■ Exercise prompt: When the line containing "d.writeReg ini (F.ETCH_FIX_CTRL_REQ" appears in the entries below, begin printing there and stop after the line containing "else (d.put F.STIPPLE_CTRL_STALL_ACTION"; print each of those lines exactly and no other line.

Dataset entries
= = = = =
theorem readReg_at (d : Device) (ini : Ini) (a : Nat) (p : Loc) (h : regAt a p = true) (ha : d.admits ini a false = true) :
    ∃ r, regRow (a / 4 * 4) = some r ∧ d.readReg ini a = (let x := d.regRead ini.num p a r (busOff (iniAddr ini a))
      { x.2 with rbytes := leBytes 4 x.1, rdata := BitVec.ofNat 32 (leNat (leBytes 4 x.1)) }) := by
  have h7 := busAddr_at ini a p h
  simp only [regAt, Bool.and_eq_true, beq_iff_eq, decide_eq_true_eq, Option.isSome_iff_exists] at h
  obtain ⟨⟨⟨⟨⟨h1, r, h2⟩, h3⟩, h4⟩, _⟩, _⟩ := h
  exact ⟨r, h2, readReg_served d ini a p r ha h1 h2 h3 h4 h7⟩

theorem viaPath_at (d : Device) (ini : Ini) (a : Nat) (f : Nat → Device → Device) (p : Loc) (h : regAt a p = true)
    (hi : 0x0010600000 ≤ a) (ha : d.admits ini a = true) : d.viaPath ini a f = f (busOff a) d := by
  simp only [regAt, Bool.and_eq_true, beq_iff_eq, decide_eq_true_eq] at h
  exact viaPath_served d ini a f p ha h.1.1.1.1.1 (iniAddr_out ini a hi)

theorem regAt_etchCtrl : ∀ (n : Fin 64), regAt (F.ETCH_CTRL_RUN n).addr ⟨.etch, n, 0⟩ = true := by decide +kernel
theorem writeReg_etchCtrl (d : Device) (ini : Ini) (n : Fin 64) (w : Word) (ha : d.admits ini (F.ETCH_CTRL_RUN n).addr = true) :
    d.writeReg ini (F.ETCH_CTRL_RUN n).addr w = d.etchCtrlWrite n w := by
  obtain ⟨r, -, h⟩ := writeReg_at d ini _ w _ (regAt_etchCtrl n) ha
  rw [h]
  simp [Device.regWrite, Device.writeEvent]

theorem regAt_fixCtrl : ∀ (n : Fin 64), regAt (F.ETCH_FIX_CTRL_REQ n).addr ⟨.etch, n, 0x10020⟩ = true := by decide +kernel
theorem writeReg_fixCtrl (d : Device) (ini : Ini) (n : Fin 64) (w : Word) (ha : d.admits ini (F.ETCH_FIX_CTRL_REQ n).addr = true) :
    d.writeReg ini (F.ETCH_FIX_CTRL_REQ n).addr w = d.fixCtrlWrite n w := by
  obtain ⟨r, -, h⟩ := writeReg_at d ini _ w _ (regAt_fixCtrl n) ha
  rw [h]
  simp [Device.regWrite, Device.writeEvent]

theorem regAt_stippleCtrl : regAt F.STIPPLE_CTRL_EN.addr ⟨.stipple, 0, 0⟩ = true := by decide +kernel
theorem writeReg_stippleCtrl (d : Device) (ini : Ini)  (w : Word) (ha : d.admits ini F.STIPPLE_CTRL_EN.addr = true) :
    d.writeReg ini F.STIPPLE_CTRL_EN.addr w = (if bit w.toNat 0 then (d.put F.STIPPLE_CTRL_STALL_ACTION (bits w.toNat 1 1)).stippleStart
      else (d.put F.STIPPLE_CTRL_STALL_ACTION (bits w.toNat 1 1)).stippleStop) := by
  obtain ⟨r, -, h⟩ := writeReg_at d ini _ w _ (regAt_stippleCtrl ) ha
  rw [h]
  simp [Device.regWrite, Device.writeEvent]

theorem regAt_hatchCtrl : regAt F.HATCH_CTRL_MODE.addr ⟨.hatch, 0, 0⟩ = true := by decide +kernel
theorem writeReg_hatchCtrl (d : Device) (ini : Ini)  (w : Word) (ha : d.admits ini F.HATCH_CTRL_MODE.addr = true) :
    d.writeReg ini F.HATCH_CTRL_MODE.addr w = (if bit w.toNat 2 then (d.hatchModeWrite w).hatchAbort [] else d.hatchModeWrite w) := by
  obtain ⟨r, -, h⟩ := writeReg_at d ini _ w _ (regAt_hatchCtrl ) ha
  rw [h]
  simp [Device.regWrite, Device.writeHatch]

theorem regAt_hatchLoadCtrl : regAt F.HATCH_LOAD_CTRL.addr ⟨.hatch, 0, 0x80⟩ = true := by decide +kernel
theorem writeReg_hatchLoadCtrl (d : Device) (ini : Ini)  (w : Word) (ha : d.admits ini F.HATCH_LOAD_CTRL.addr = true) :
    d.writeReg ini F.HATCH_LOAD_CTRL.addr w = d.loadWindow w := by
  obtain ⟨r, -, h⟩ := writeReg_at d ini _ w _ (regAt_hatchLoadCtrl ) ha
  rw [h]
  simp [Device.regWrite, Device.writeHatch]

theorem regAt_graverCtrl : ∀ (n : Fin 32), regAt (F.GRAVER_CTRL n).addr ⟨.graver, n, 0⟩ = true := by decide +kernel
theorem writeReg_graverCtrl (d : Device) (ini : Ini) (n : Fin 32) (w : Word) (ha : d.admits ini (F.GRAVER_CTRL n).addr = true) :
    d.writeReg ini (F.GRAVER_CTRL n).addr w = d.tileRunWrite n w := by
  obtain ⟨r, -, h⟩ := writeReg_at d ini _ w _ (regAt_graverCtrl n) ha
  rw [h]
  simp [Device.regWrite, Device.writeGraver]

theorem regAt_rackCtrl : regAt F.RACK_CTRL_EN.addr ⟨.rack, 0, 0⟩ = true := by decide +kernel
theorem writeReg_rackCtrl (d : Device) (ini : Ini)  (w : Word) (ha : d.admits ini F.RACK_CTRL_EN.addr = true) :
    d.writeReg ini F.RACK_CTRL_EN.addr w = d.rackCtrlWrite w := by
  obtain ⟨r, -, h⟩ := writeReg_at d ini _ w _ (regAt_rackCtrl ) ha
  rw [h]
  simp [Device.regWrite, Device.writeRack]

theorem regAt_rackDq : regAt 0x0320000104 ⟨.rack, 0, 0x104⟩ = true := by decide +kernel
theorem writeReg_rackDq (d : Device) (ini : Ini)  (w : Word) (ha : d.admits ini 0x0320000104 = true) :
    d.writeReg ini 0x0320000104 w = d.dqCmdWrite ini.num (bits w.toNat 0 4) := by
  obtain ⟨r, -, h⟩ := writeReg_at d ini _ w _ (regAt_rackDq ) ha
  rw [h]
  simp [Device.regWrite, Device.writeRack]

theorem regAt_rackSw : regAt 0x0320000120 ⟨.rack, 0, 0x120⟩ = true := by decide +kernel
theorem writeReg_rackSw (d : Device) (ini : Ini)  (w : Word) (ha : d.admits ini 0x0320000120 = true) :
    d.writeReg ini 0x0320000120 w = d.swCmdWrite ini.num (bits w.toNat 0 3) := by
  obtain ⟨r, -, h⟩ := writeReg_at d ini _ w _ (regAt_rackSw ) ha
  rw [h]
  simp [Device.regWrite, Device.writeRack]

theorem regAt_mboxLock : ∀ (i : Fin 8), regAt (F.MBOX_LOCK i).addr ⟨.mbox, i, 0⟩ = true := by decide +kernel
theorem writeReg_mboxLock (d : Device) (ini : Ini) (i : Fin 8) (w : Word) (ha : d.admits ini (F.MBOX_LOCK i).addr = true) :
    d.writeReg ini (F.MBOX_LOCK i).addr w = d.lockWrite ini.num i w (busOff (iniAddr ini (F.MBOX_LOCK i).addr)) := by
  obtain ⟨r, -, h⟩ := writeReg_at d ini _ w _ (regAt_mboxLock i) ha
  rw [h]
  simp [Device.regWrite, Device.writeHost]

theorem regAt_mboxCtrl : ∀ (i : Fin 8), regAt (F.MBOX_CTRL_SEND i).addr ⟨.mbox, i, 8⟩ = true := by decide +kernel
theorem writeReg_mboxCtrl (d : Device) (ini : Ini) (i : Fin 8) (w : Word) (ha : d.admits ini (F.MBOX_CTRL_SEND i).addr = true) :
    d.writeReg ini (F.MBOX_CTRL_SEND i).addr w = d.mboxCtrl ini.num i w (busOff (iniAddr ini (F.MBOX_CTRL_SEND i).addr)) := by
  obtain ⟨r, -, h⟩ := writeReg_at d ini _ w _ (regAt_mboxCtrl i) ha
  rw [h]
  simp [Device.regWrite, Device.writeHost]

theorem regAt_attCtrl : regAt F.HOST_ATT_CTRL_GO.addr ⟨.host, 0, 0x2000⟩ = true := by decide +kernel
theorem writeReg_attCtrl (d : Device) (ini : Ini)  (w : Word) (ha : d.admits ini F.HOST_ATT_CTRL_GO.addr = true) :
    d.writeReg ini F.HOST_ATT_CTRL_GO.addr w = d.attCtrl ini.num w (busOff (iniAddr ini F.HOST_ATT_CTRL_GO.addr)) := by
  obtain ⟨r, -, h⟩ := writeReg_at d ini _ w _ (regAt_attCtrl ) ha
  rw [h]
  simp [Device.regWrite, Device.writeHost, inRange]

theorem regAt_tokenCtrl : regAt 0x0010600010 ⟨.ks, 0, 0x10⟩ = true := by decide +kernel
theorem writeReg_tokenCtrl (d : Device) (ini : Ini)  (w : Word) (ha : d.admits ini 0x0010600010 = true) :
    d.writeReg ini 0x0010600010 w = d.tokenCtrl ini.num w := by
  obtain ⟨r, -, h⟩ := writeReg_at d ini _ w _ (regAt_tokenCtrl ) ha
  rw [h]
  simp [Device.regWrite, Device.writeHost]

theorem regAt_hgDeclare : regAt F.HG_DECLARE.addr ⟨.hg, 0, 0x100⟩ = true := by decide +kernel
theorem writeReg_hgDeclare (d : Device) (ini : Ini)  (w : Word) (ha : d.admits ini F.HG_DECLARE.addr = true) :
    d.writeReg ini F.HG_DECLARE.addr w = d.hgDeclare ini.num w (busOff (iniAddr ini F.HG_DECLARE.addr)) := by
  obtain ⟨r, -, h⟩ := writeReg_at d ini _ w _ (regAt_hgDeclare ) ha
  rw [h]
  simp [Device.regWrite, Device.writeAon]

theorem regAt_hgCmd : regAt F.HG_CMD.addr ⟨.hg, 0, 0x12C⟩ = true := by decide +kernel
theorem writeReg_hgCmd (d : Device) (ini : Ini)  (w : Word) (ha : d.admits ini F.HG_CMD.addr = true) :
    d.writeReg ini F.HG_CMD.addr w = d.hgCmd ini.num w (busOff (iniAddr ini F.HG_CMD.addr)) := by
  obtain ⟨r, -, h⟩ := writeReg_at d ini _ w _ (regAt_hgCmd ) ha
  rw [h]
  simp [Device.regWrite, Device.writeAon]

theorem regAt_hgScribeKick : regAt F.HG_SCRIBE_KICK.addr ⟨.hg, 0, 0x120⟩ = true := by decide +kernel
theorem writeReg_hgScribeKick (d : Device) (ini : Ini)  (w : Word) (ha : d.admits ini F.HG_SCRIBE_KICK.addr = true) :
    d.writeReg ini F.HG_SCRIBE_KICK.addr w = d.scribeKick ini.num w (busOff (iniAddr ini F.HG_SCRIBE_KICK.addr)) := by
  obtain ⟨r, -, h⟩ := writeReg_at d ini _ w _ (regAt_hgScribeKick ) ha
  rw [h]
  simp [Device.regWrite, Device.writeAon]

theorem regAt_hgCfg : regAt F.HG_CFG_CAP.addr ⟨.hg, 0, 4⟩ = true := by decide +kernel
theorem writeReg_hgCfg (d : Device) (ini : Ini)  (w : Word) (ha : d.admits ini F.HG_CFG_CAP.addr = true) :
    d.writeReg ini F.HG_CFG_CAP.addr w = d.hgCfg ini.num (busOff (iniAddr ini F.HG_CFG_CAP.addr)) w := by
  obtain ⟨r, -, h⟩ := writeReg_at d ini _ w _ (regAt_hgCfg ) ha
  rw [h]
  simp [Device.regWrite, Device.writeAon]

theorem regAt_pairKick : regAt F.PAIR_KICK.addr ⟨.pair, 0, 0x14⟩ = true := by decide +kernel
theorem writeReg_pairKick (d : Device) (ini : Ini)  (w : Word) (ha : d.admits ini F.PAIR_KICK.addr = true) :
    d.writeReg ini F.PAIR_KICK.addr w = d.pairKick ini.num w := by
  obtain ⟨r, -, h⟩ := writeReg_at d ini _ w _ (regAt_pairKick ) ha
  rw [h]
  simp [Device.regWrite, Device.writeAon]

theorem regAt_pairCmd : regAt F.PAIR_CMD.addr ⟨.pair, 0, 0x18⟩ = true := by decide +kernel
theorem writeReg_pairCmd (d : Device) (ini : Ini)  (w : Word) (ha : d.admits ini F.PAIR_CMD.addr = true) :
    d.writeReg ini F.PAIR_CMD.addr w = d.pairCmd ini.num w (busOff (iniAddr ini F.PAIR_CMD.addr)) := by
  obtain ⟨r, -, h⟩ := writeReg_at d ini _ w _ (regAt_pairCmd ) ha
  rw [h]
  simp [Device.regWrite, Device.writeAon]

theorem regAt_timerCount : ∀ (i : Fin 8), regAt (F.TIMER_COUNT i).addr ⟨.timer, i, 4⟩ = true := by decide +kernel
theorem writeReg_timerCount (d : Device) (ini : Ini) (i : Fin 8) (w : Word) (ha : d.admits ini (F.TIMER_COUNT i).addr = true) :
    d.writeReg ini (F.TIMER_COUNT i).addr w = d.countWrite i w := by
  obtain ⟨r, -, h⟩ := writeReg_at d ini _ w _ (regAt_timerCount i) ha
  rw [h]
  simp [Device.regWrite, Device.writeTimer]

theorem regAt_gstart : regAt F.TMR_GSTART.addr ⟨.tmr, 0, 8⟩ = true := by decide +kernel
theorem writeReg_gstart (d : Device) (ini : Ini)  (w : Word) (ha : d.admits ini F.TMR_GSTART.addr = true) :
    d.writeReg ini F.TMR_GSTART.addr w = d.gstart (bits w.toNat 0 8) := by
  obtain ⟨r, -, h⟩ := writeReg_at d ini _ w _ (regAt_gstart ) ha
  rw [h]
  simp [Device.regWrite, Device.writeTimer]

end Sys2Proof.Machine
end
= = = = =
■ Response area:
    d.writeReg ini (F.ETCH_FIX_CTRL_REQ n).addr w = d.fixCtrlWrite n w := by
  obtain ⟨r, -, h⟩ := writeReg_at d ini _ w _ (regAt_fixCtrl n) ha
  rw [h]
  simp [Device.regWrite, Device.writeEvent]

theorem regAt_stippleCtrl : regAt F.STIPPLE_CTRL_EN.addr ⟨.stipple, 0, 0⟩ = true := by decide +kernel
theorem writeReg_stippleCtrl (d : Device) (ini : Ini)  (w : Word) (ha : d.admits ini F.STIPPLE_CTRL_EN.addr = true) :
    d.writeReg ini F.STIPPLE_CTRL_EN.addr w = (if bit w.toNat 0 then (d.put F.STIPPLE_CTRL_STALL_ACTION (bits w.toNat 1 1)).stippleStart
      else (d.put F.STIPPLE_CTRL_STALL_ACTION (bits w.toNat 1 1)).stippleStop) := by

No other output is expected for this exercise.